À propos de la bardane

« Le chardon à foulon, je l’ai aussi dans mon jardin. » C’est ce que nous entendons souvent de la part de nos clients. En réalité, ce nom est incorrect, car le chardon n’est pas un chardon à proprement parler.

Le chardon sauvage est certes originaire de toute l’Europe et assez connu – mais son classement botanique n’est pas évident pour tout le monde. L’expérience nous le montre régulièrement, notamment avec des personnes qui souhaitent fabriquer leurs propres teintures : certaines confondent le chardon sauvage avec des plantes d’apparence similaire.

En véritables passionnés de cette plante remarquable, nous saisissons ici l’occasion pour classer botaniquement le chardon sauvage.

Le chardon sauvage appartient – avec tous ses genres – à la famille des Dipsacacées. Ces plantes ressemblent certes à des chardons, mais ne sont pas des chardons véritables.

Intéressant, n’est-ce pas ? Maintenant, cela devient botaniquement encore plus précis.

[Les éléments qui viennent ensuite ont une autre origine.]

-- ==== Sys2Proof/Tests/Slice0.lean ====
section
/-! SUPPORT. Tests of single commands against the manual's worked examples, and for every statement with hypotheses a witness that
meets them, clause by clause. -/

namespace Sys2Proof.Tests

open Sys2Proof Sys2Proof.Machine

/-! ## Ill-formed commands and words -/

/-- R16: a WRITE carries at most 14 values. -/
theorem test_own_write_too_long_is_ill_formed :
    Instr.wellFormed (.ownWrite ⟨.upstream, 0x00#7, 0#4⟩ 0#4 (List.replicate 15 0#4)) = false := by decide

/-- R16: an ADJUST carries at most 14 masks. -/
theorem test_own_adjust_too_long_is_ill_formed :
    Instr.wellFormed (.ownAdjust ⟨.upstream, 0x00#7, 0#4⟩ 0#4 (List.replicate 15 0#4)) = false := by decide

/-- R16: a READ of 0 cells is no legal READ, nor is one with 14 masks. -/
theorem test_own_read_of_nothing_is_ill_formed :
    Instr.wellFormed (.ownRead ⟨.upstream, 0x00#7, 0#4⟩ 0#4 0#4 []) = false ∧
    Instr.wellFormed (.ownRead ⟨.upstream, 0x00#7, 0#4⟩ 0#4 1#4 (List.replicate 14 0#4)) = false := by decide

/-- R18: LOAD PATTERNS carries at most 5 patterns. -/
theorem test_load_patterns_of_six_is_ill_formed :
    Instr.wellFormed (.loadPatterns ⟨.upstream, 0x00#7, 0#4⟩ 0#4 0#4 0#4 6#4 (List.replicate 6 0#8)) = false := by
  decide

/-- R9: a receiver hands over at most 24 digits, and an overlong frame with all 24. -/
theorem test_impossible_completions_are_ill_formed :
    Instr.wellFormed (.takeFrame .upstream .ended (List.replicate 25 0#4)) = false ∧
    Instr.wellFormed (.takeFrame .upstream .overlong (List.replicate 23 0#4)) = false := by decide

/-- The table gives no row any bits. -/
theorem test_no_word_spells_a_command : decodeTableWord 8 0 = none := rfl

/-! ## Small states -/

/-- What a command leaves. -/
def after (c : Instr) (s : State) : State :=
  match exec c s with
  | .next t => t
  | _ => s

/-- The part of the manual's examples, own address 30h, right after power-on. -/
def station : State := State.powerOn 1#2 0x30#7 0xFFF#12

/-- The controller at 00h on the upstream input. -/
def controller : Requester := { port := .upstream, src := 0x00#7, seq := 1#4 }

/-- The maintenance controller of section 8.8, at 41h on the spur. -/
def maintenance : Requester := { port := .spur, src := 0x41#7, seq := 7#4 }

/-- With the spur in this state, and recorded so. -/
def withSpur (st : SpurState) (s : State) : State :=
  { s with
    spur := { s.spur with state := st }
    spurRx := { state := .skip, buffer := [] }
    sup := { s.sup with lastSpur := st } }

/-- With an entry of the active bank A. -/
def withEntry (a : Addr) (e : EntryDigits) (s : State) : State :=
  { s with map := { s.map with bankA := s.map.bankA.setEntry a (storedForm e) } }

/-- With patterns of a page of bank A, whose flag is set. -/
def withPage (p : Fin 8) (i : Nat) (vs : List Pattern) (s : State) : State :=
  { s with map := { s.map with bankA := (s.map.bankA.putPatterns p i vs).setValid p } }

/-- A READ to 45h, which no entry of the tests touches. -/
def other : Held := { digits := Frame.digits ⟨0x2#4, 0x45#7, 0x00#7, 3#4, [0#4, 1#4]⟩, tag := .none }

/-- With this many frames in the transit queue. -/
def withTransit (n : Nat) (s : State) : State :=
  { s with merge := { s.merge with transit := List.replicate n other } }

/-- With a line's mode, qualified level and catch record. -/
def withLine (l : Fin 12) (mode : LineMode) (hold : Digit) (k : Catch) (s : State) : State :=
  { s with line := { s.line with
      lines := s.line.lines.set l.val { s.line.lines[l] with mode := mode, hold := hold }
      catches := s.line.catches.set l.val k } }

/-- A caught line with count 1. -/
def caughtOnce : Catch := { state := .caught, c := 1#4, n := 0#4 }

/-- An armed line. -/
def armed : Catch := { state := .armed, c := 0#4, n := 0#4 }

/-- A held broadcast POLL that carries the record of line 4. -/
def pollOfLine4 : Held :=
  { digits := Frame.digits ⟨0x6#4, 0x7F#7, 0x00#7, 2#4, [3#4, 0#4, 4#4, 1#4]⟩, tag := .report [4] }

/-- The station with line 4 REPORTING in a POLL of the transit queue, one edge caught since. -/
def reporting : State :=
  let s := withLine 4 .catching 1#4 { state := .reporting, c := 1#4, n := 1#4 } station
  { s with merge := { s.merge with transit := [pollOfLine4] } }

/-- With line 4 in INPUT mode, retired while a frame carries its record. -/
def retiring (s : State) : State :=
  { s with line := { s.line with
      lines := s.line.lines.set 4 { s.line.lines[4] with mode := .input, retire := true }
      catches := s.line.catches.set 4 { state := .reporting, c := 1#4, n := 0#4 } } }

/-- A held BREAK. -/
def heldBreak : Held :=
  { digits := (breakFrame 0x30#7 0x00#7 .silent .closed 3#4).digits
    tag := .condition { oldUp := .live, oldSpur := .closed, newUp := .silent, newSpur := .closed } }

/-- A held EVENT that carries the record of line 4. -/
def heldEvent : Held :=
  { digits := Frame.digits ⟨0x7#4, 0x00#7, 0x30#7, 2#4, [0#4, 0#4, 4#4, 1#4]⟩, tag := .report [4] }

/-- A held REPLY. -/
def heldReply : Held := { digits := Frame.digits ⟨0x3#4, 0x00#7, 0x30#7, 5#4, [0#4]⟩, tag := .none }

/-! ## Chapter 1: the check -/

/-- Section 1.3.2: the WRITE to 25h and its check digits Eh, Ch, and the rewritten one with Eh, Bh. -/
theorem test_worked_check :
    Frame.digits ⟨0x0#4, 0x25#7, 0x00#7, 3#4, [1#4, 7#4]⟩ =
      [0#4, 2#4, 5#4, 0#4, 0#4, 3#4, 2#4, 1#4, 7#4, 0xE#4, 0xC#4] ∧
    Frame.digits ⟨0x0#4, 0x35#7, 0x00#7, 3#4, [1#4, 7#4]⟩ =
      [0#4, 3#4, 5#4, 0#4, 0#4, 3#4, 2#4, 1#4, 7#4, 0xE#4, 0xB#4] := by decide

/-- R4 on the worked frame: the check verifies, and with one digit changed it does not. -/
theorem test_worked_check_verifies :
    checkVerifies [0#4, 2#4, 5#4, 0#4, 0#4, 3#4, 2#4, 1#4, 7#4, 0xE#4, 0xC#4] = true ∧
    checkVerifies [0#4, 2#4, 5#4, 0#4, 0#4, 3#4, 2#4, 1#4, 6#4, 0xE#4, 0xC#4] = false := by decide

/-! ## Chapter 2: intake (section 2.11) -/

/-- The READ to 26h of event 2, mirrored to two full queues. -/
def readTo26 : List Digit := Frame.digits ⟨0x2#4, 0x26#7, 0x00#7, 1#4, [0#4, 1#4]⟩

/-- Section 2.11, event 1: the WRITE to 25h joins the transit queue with destination 35h and a new check. -/
theorem test_remapped_write :
    (after (.takeFrame .upstream .ended [0#4, 2#4, 5#4, 0#4, 0#4, 3#4, 2#4, 1#4, 7#4, 0xE#4, 0xC#4])
      (withEntry 0x25#7 ⟨1#4, 0#4, 1#4, 0#4, 0#4, 0#4⟩ station)).merge.transit.map (fun h => h.digits) =
      [[0#4, 3#4, 5#4, 0#4, 0#4, 3#4, 2#4, 1#4, 7#4, 0xE#4, 0xB#4]] := by decide

/-- Section 2.11, event 2: both copies of a mirrored READ are lost, and counted as two overruns. -/
theorem test_mirrored_overrun :
    let s := withTransit 6 (withEntry 0x26#7 ⟨3#4, 0#4, 0#4, 0#4, 0#4, 0#4⟩ (withSpur .closed station))
    let t := after (.takeFrame .upstream .ended readTo26)
      { s with spur := { s.spur with queue := List.replicate 4 other } }
    t.sup.countOf .transitOverrun = 1#8 ∧ t.sup.countOf .spurOverrun = 1#8 ∧ t.merge.transit.length = 6 := by decide

/-- Section 2.11, event 5: an own-source REPLY is removed as returned. -/
theorem test_returned :
    let t := after (.takeFrame .upstream .ended (Frame.digits ⟨0x3#4, 0x00#7, 0x30#7, 1#4, [0#4]⟩)) station
    t.sup.countOf .returned = 1#8 ∧ t.merge.transit = [] ∧ t.sup.latches = 0#8 := by decide

/-- R9, section 1.7: START, two digits and an IDLE make a truncated frame, a malformed event. -/
theorem test_truncated_by_idle :
    let s := after (.receiveUnit .upstream (unitData 3#4)) (after (.receiveUnit .upstream unitStart) station)
    s.upRx.buffer = [3#4] ∧
    (after (.receiveUnit .upstream unitIdle) s).sup.countOf .malformed = 1#8 ∧
    (after (.receiveUnit .upstream unitIdle) s).gapCount = 0 := by decide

La famille des Dipsacacées comprend les genres suivants :

  • Cardère Dipsacus
  • Centaurée Knautia
  • Scabieuse Scabiosa
  • Succise Succisa

Le genre « Cardère » comprend les espèces suivantes :

  • Cardère sauvage
  • Cardère à feuilles fendues
  • Cardère velue
  • Cardère élancée

Pour nous, du monde des cardères, les cardère sauvage et la soi-disant cardère à foulon sont pertinentes. Le nom botanique actuellement valide de la cardère sauvage est « Dipsacus fullonum » et signifie « chardon du foulon ». C’est trompeur, car pour le cardage des tissus, on utilisait autrefois la cardère à foulon, « Dipsacus sativus ». Celle-ci ne descend toutefois pas de la cardère sauvage, mais de l’espèce méditerranéenne « Dipsacus ferox ».
Et pour compliquer encore les choses : la cardère à foulon portait autrefois le nom « Dipsacus fullonum » – qui, comme mentionné, est aujourd’hui attribué à la cardère sauvage. Nous l’admettons, l’attribution n’est vraiment pas si simple. Ce que nous souhaitons encore vous dire à ce sujet : dans le livre « Borreliose natürlich heilen », Wolf-Dieter Storl montre à la page 148 une cardère à foulon, pas une cardère sauvage.

Une plante avec un passé

La bardane sauvage a un passé passionnant : elle est encore aujourd'hui solidement ancrée dans la médecine traditionnelle chinoise. Mais Maria Treben – que beaucoup connaissent certainement – l’a également utilisée à des fins médicinales. D’ailleurs, de manière très similaire à ce que fait aujourd’hui Wolf-Dieter Storl, par exemple dans son livre « Borreliose natürlich heilen ».

En dehors de la naturopathie, la tête épineuse de la bardane a été utilisée, jusqu’à son remplacement par des produits chimiques, pour assouplir les textiles. Cela a perduré même à l’époque industrielle.

C’est pourquoi, encore aujourd’hui, dans l’industrie textile, on parle de « cardage ». Ce que cela signifie exactement et si ce terme vient réellement de la bardane (spoiler : oui, c’est le cas), vous le découvrirez dans notre résumé historique.